13 Judge among yourselves. Is it proper for a woman to pray to God with her head uncovered? 14 Does not even nature itself teach you that if a man has long hair, it is a dishonor to him? 15 But if a woman has long hair, it is a glory to her; for her hair is given to her[a] for a covering. 16 But if anyone seems to be contentious, we have no such custom, nor do the churches of God

This seems pretty clear to me, but then who am I?


----------



## seajayrice (May 2, 2011)

Interesting article on the subject by Rev Brian Schwertley Headcoverings in Public Worship


----------



## C. M. Sheffield (May 2, 2011)

Bill The Baptist said:


> Nope? Really? Apparently you are saying that there is no possible way that you could be wrong.



No, what I'm saying is that Paul nowhere in 1 Cor. 11 or anywhere else in the NT says "men should dress and look like men, and women should dress and look like women." THAT is exegetically unsustainable. And what's more, I don't know what you are intending to say by simply quoting the passage in question. I accept Paul's teaching, you are challenging it.


----------



## nwink (May 2, 2011)

Bill The Baptist said:


> This seems pretty clear to me, but then who am I?

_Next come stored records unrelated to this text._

/-- The members of major 11 (R101) by the code in bits [31:28]. -/
def decodeVialu16 (w : BitVec 32) : Option Instr :=
  match (w.extractLsb' 28 4).toNat with
  | 0 => some (.vaddI16 (w.extractLsb' 24 4) (w.extractLsb' 18 6) (w.extractLsb' 12 6) (w.extractLsb' 6 6))
  | 1 => some (.vsubI16 (w.extractLsb' 24 4) (w.extractLsb' 18 6) (w.extractLsb' 12 6) (w.extractLsb' 6 6))
  | 2 => some (.vmulI16 (w.extractLsb' 24 4) (w.extractLsb' 18 6) (w.extractLsb' 12 6) (w.extractLsb' 6 6))
  | 3 => some (.vmulhI16 (w.extractLsb' 24 4) (w.extractLsb' 18 6) (w.extractLsb' 12 6) (w.extractLsb' 6 6))
  | 4 => some (.vmulhuI16 (w.extractLsb' 24 4) (w.extractLsb' 18 6) (w.extractLsb' 12 6) (w.extractLsb' 6 6))
  | 5 => some (.vmadI16 (w.extractLsb' 24 4) (w.extractLsb' 18 6) (w.extractLsb' 12 6) (w.extractLsb' 6 6))
  | 6 => some (.vandI16 (w.extractLsb' 24 4) (w.extractLsb' 18 6) (w.extractLsb' 12 6) (w.extractLsb' 6 6))
  | 7 => some (.vorI16 (w.extractLsb' 24 4) (w.extractLsb' 18 6) (w.extractLsb' 12 6) (w.extractLsb' 6 6))
  | 8 => some (.vxorI16 (w.extractLsb' 24 4) (w.extractLsb' 18 6) (w.extractLsb' 12 6) (w.extractLsb' 6 6))
  | 9 => some (.vshlI16 (w.extractLsb' 24 4) (w.extractLsb' 18 6) (w.extractLsb' 12 6) (w.extractLsb' 6 6))
  | 10 => some (.vshrI16 (w.extractLsb' 24 4) (w.extractLsb' 18 6) (w.extractLsb' 12 6) (w.extractLsb' 6 6))
  | 11 => some (.vsarI16 (w.extractLsb' 24 4) (w.extractLsb' 18 6) (w.extractLsb' 12 6) (w.extractLsb' 6 6))
  | 12 => some (.vminI16 (w.extractLsb' 24 4) (w.extractLsb' 18 6) (w.extractLsb' 12 6) (w.extractLsb' 6 6))
  | 13 => some (.vmaxI16 (w.extractLsb' 24 4) (w.extractLsb' 18 6) (w.extractLsb' 12 6) (w.extractLsb' 6 6))
  | 14 => some (.vaddsI16 (w.extractLsb' 24 4) (w.extractLsb' 18 6) (w.extractLsb' 12 6) (w.extractLsb' 6 6))
  | _ => some (.vsubsI16 (w.extractLsb' 24 4) (w.extractLsb' 18 6) (w.extractLsb' 12 6) (w.extractLsb' 6 6))

/-- The members of major 12 (R101) by the code in bits [31:28]. -/
def decodeVialu8 (w : BitVec 32) : Option Instr :=
  match (w.extractLsb' 28 4).toNat with
  | 0 => some (.vaddI8 (w.extractLsb' 24 4) (w.extractLsb' 18 6) (w.extractLsb' 12 6) (w.extractLsb' 6 6))
  | 1 => some (.vsubI8 (w.extractLsb' 24 4) (w.extractLsb' 18 6) (w.extractLsb' 12 6) (w.extractLsb' 6 6))
  | 2 => some (.vmulI8 (w.extractLsb' 24 4) (w.extractLsb' 18 6) (w.extractLsb' 12 6) (w.extractLsb' 6 6))
  | 3 => some (.vmulhI8 (w.extractLsb' 24 4) (w.extractLsb' 18 6) (w.extractLsb' 12 6) (w.extractLsb' 6 6))
  | 4 => some (.vmulhuI8 (w.extractLsb' 24 4) (w.extractLsb' 18 6) (w.extractLsb' 12 6) (w.extractLsb' 6 6))
  | 5 => some (.vmadI8 (w.extractLsb' 24 4) (w.extractLsb' 18 6) (w.extractLsb' 12 6) (w.extractLsb' 6 6))
  | 6 => some (.vandI8 (w.extractLsb' 24 4) (w.extractLsb' 18 6) (w.extractLsb' 12 6) (w.extractLsb' 6 6))
  | 7 => some (.vorI8 (w.extractLsb' 24 4) (w.extractLsb' 18 6) (w.extractLsb' 12 6) (w.extractLsb' 6 6))
  | 8 => some (.vxorI8 (w.extractLsb' 24 4) (w.extractLsb' 18 6) (w.extractLsb' 12 6) (w.extractLsb' 6 6))
  | 9 => some (.vshlI8 (w.extractLsb' 24 4) (w.extractLsb' 18 6) (w.extractLsb' 12 6) (w.extractLsb' 6 6))
  | 10 => some (.vshrI8 (w.extractLsb' 24 4) (w.extractLsb' 18 6) (w.extractLsb' 12 6) (w.extractLsb' 6 6))
  | 11 => some (.vsarI8 (w.extractLsb' 24 4) (w.extractLsb' 18 6) (w.extractLsb' 12 6) (w.extractLsb' 6 6))
  | 12 => some (.vminI8 (w.extractLsb' 24 4) (w.extractLsb' 18 6) (w.extractLsb' 12 6) (w.extractLsb' 6 6))
  | 13 => some (.vmaxI8 (w.extractLsb' 24 4) (w.extractLsb' 18 6) (w.extractLsb' 12 6) (w.extractLsb' 6 6))
  | 14 => some (.vaddsI8 (w.extractLsb' 24 4) (w.extractLsb' 18 6) (w.extractLsb' 12 6) (w.extractLsb' 6 6))
  | _ => some (.vsubsI8 (w.extractLsb' 24 4) (w.extractLsb' 18 6) (w.extractLsb' 12 6) (w.extractLsb' 6 6))
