-- ==== Sys2Proof/Machine/State.lean ====
section
/-! DEFINITION. The state of the machine as plain data, the reasons a step can stop, and the state after reset. -/

namespace Sys2Proof.Machine

/-- The two modes of a stream (R102). -/
inductive Mode where
  | user
  | supervisor
deriving DecidableEq, Repr, Inhabited

/-- The cause codes of R249 that a running stream can meet. -/
inductive Cause where
  | illegal | stream | priv | regBound | objBound | firstTouch | perm | farUnavail | dataUe | bundleOutside
  | portWatch | align | prefixMisuse | gangMismatch | extentGone | queueMisuse | viewExpired | trap
deriving DecidableEq, Repr, Inhabited

/-- The two causes outside faults: pre-emption and restore (R249). -/
inductive EntryCause where
  | fault (c : Cause)
  | preempted
  | restored
deriving DecidableEq, Repr, Inhabited

/-- An index register (R51). -/
structure XReg where
  base : BitVec 7
  bound : BitVec 7
deriving DecidableEq, Repr, Inhabited

/-- What a queue entry holds (R53). -/
inductive QData where
  | vector (v : LaneReg)
  | scalar (x : DWord)
deriving DecidableEq, Repr, Inhabited

/-- A queue entry: its reservation number, its contents, whether its data are complete (R54), and, after a data failure
of an LDQ or GTHQ, the PC that may refill it with the index vectors kept (R56, R330). -/
structure QEntry where
  ticket : Nat
  data : QData
  complete : Bool
  refill : Option (BitVec 32)
  kept : List LaneReg
deriving DecidableEq, Repr, Inhabited

/-- A queue, head first (R53, R54), and the place of its head among its slots (R264). -/
structure Queue where
  depth : Nat
  entries : List QEntry
  head : Nat
deriving DecidableEq, Repr, Inhabited

/-- An inbound port FIFO: per lane the complete entries, head first (R198). -/
structure PortFifo where
  lanes : Vector (List Word) 96
deriving DecidableEq, Repr, Inhabited

/-- PAIR (R62). -/
structure PairReg where
  valid : Bool
  weave : BitVec 4
  core : BitVec 9
deriving DecidableEq, Repr, Inhabited

/-- What a waiting stream or fragment waits for (R44). `again` reissues the instruction when its condition holds; a WAITV keeps the
register that it will write, and the mode in which it issued (R181, R251). -/
inductive WaitOn where
  | queueHead (q n : Nat)
  | queueRoom (q : Nat)
  | gather (qi n qd : Nat)
  | scatter (qv qi n : Nat)
  | portIn (p : Port)
  | portOut (p : Port)
  | launchRoom (queue : Nat)
  | again
  | barrier (offset : Nat) (phase : Bool)
  | completion (address : Nat) (want : Bool) (target : BitVec 32)
  | word (object offset : Nat) (attrs : Attrs) (comparand : Word) (d : Nat) (mode : Mode)
  | gang
  | shuffle (d : RegField) (lanes : LaneMask) (data : LaneReg) (pair : PairReg)
deriving DecidableEq, Repr, Inhabited

/-- A wait record: what is awaited, since when, and the instruction that waits (R44); and the time up to which the counter of R350 has
counted it. -/
structure WaitRec where
  on : WaitOn
  since : Nat
  pc : BitVec 32
  counted : Nat
deriving DecidableEq, Repr, Inhabited
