/-- The halves of lines that places need, one place for each (R156). -/
def halfPlaces : List Place → List Place
  | [] => []
  | p :: r => p :: (halfPlaces r).filter fun q => decide (q.line ≠ p.line) || decide (q.index / 64 ≠ p.index / 64)

/-- The halves that places need, fetched into every copy of the issuer's caches that lacks them (R156). -/
def State.freshenHalves (s : State) (core : Nat) (ps : List Place) : State :=
  (halfPlaces ps).foldl (fun t p =>
    let u := (t.freshen (.l1 core) p).freshen (.cluster (clusterOf core)) p
    (u.nearHolder core p.line).elim u fun h => u.freshen h p) s

/-- Every line of a core's L1 and its cluster, as the home sees a line after everything above it has come home: the
recall that work beside the memory makes (R218). -/
def State.recallLine (s : State) (line : Nat) : State := ((s.homeSync line).homeInvalidate line [])

end Sys2Proof.Machine
end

So do you mean men in church dishonor their heads if they aren't bald (vs 3)? And what about verse 6 "For if the woman be not covered, let her also be shorn"...does that mean if the woman has short hair, let her have short hair? It seems Paul's point in vs14-15 is in making a comparison between the artificial covering in worship that he's been describing and the natural covering of hair that men and women have...that even nature itself teaches that it is shameful for the man to have a natural covering of long hair, but that the woman is to have a natural covering of long hair (which is her glory). As John Murray said on these verses: "the long hair is an indication from "nature" of the differentiation between men and women, and so the head covering required (vss. 5, 6, 13) is in line with what "nature" teaches."


----------



## Bill The Baptist (May 2, 2011)

The following is from Simon Kistemaker's commentary on I Corinthians. Essentially he agrees with the assertion that Paul is referring to a head covering of some type, but he also shares my conclusion that the ultimate purpose is differentiation of the sexes.

The second clause of verse 15 summarizes, as a general statement, Paul's contention that the Corinthians should exhibit the creational differences of the sexes in their dress code. Not men but women have long hair that serves as a covering. Women show this created difference with the hair that nature has provided. Paul urges the Corinthian women to wear a head covering in addition to long hair as a symbol of honoring their husbands and showing submission to them.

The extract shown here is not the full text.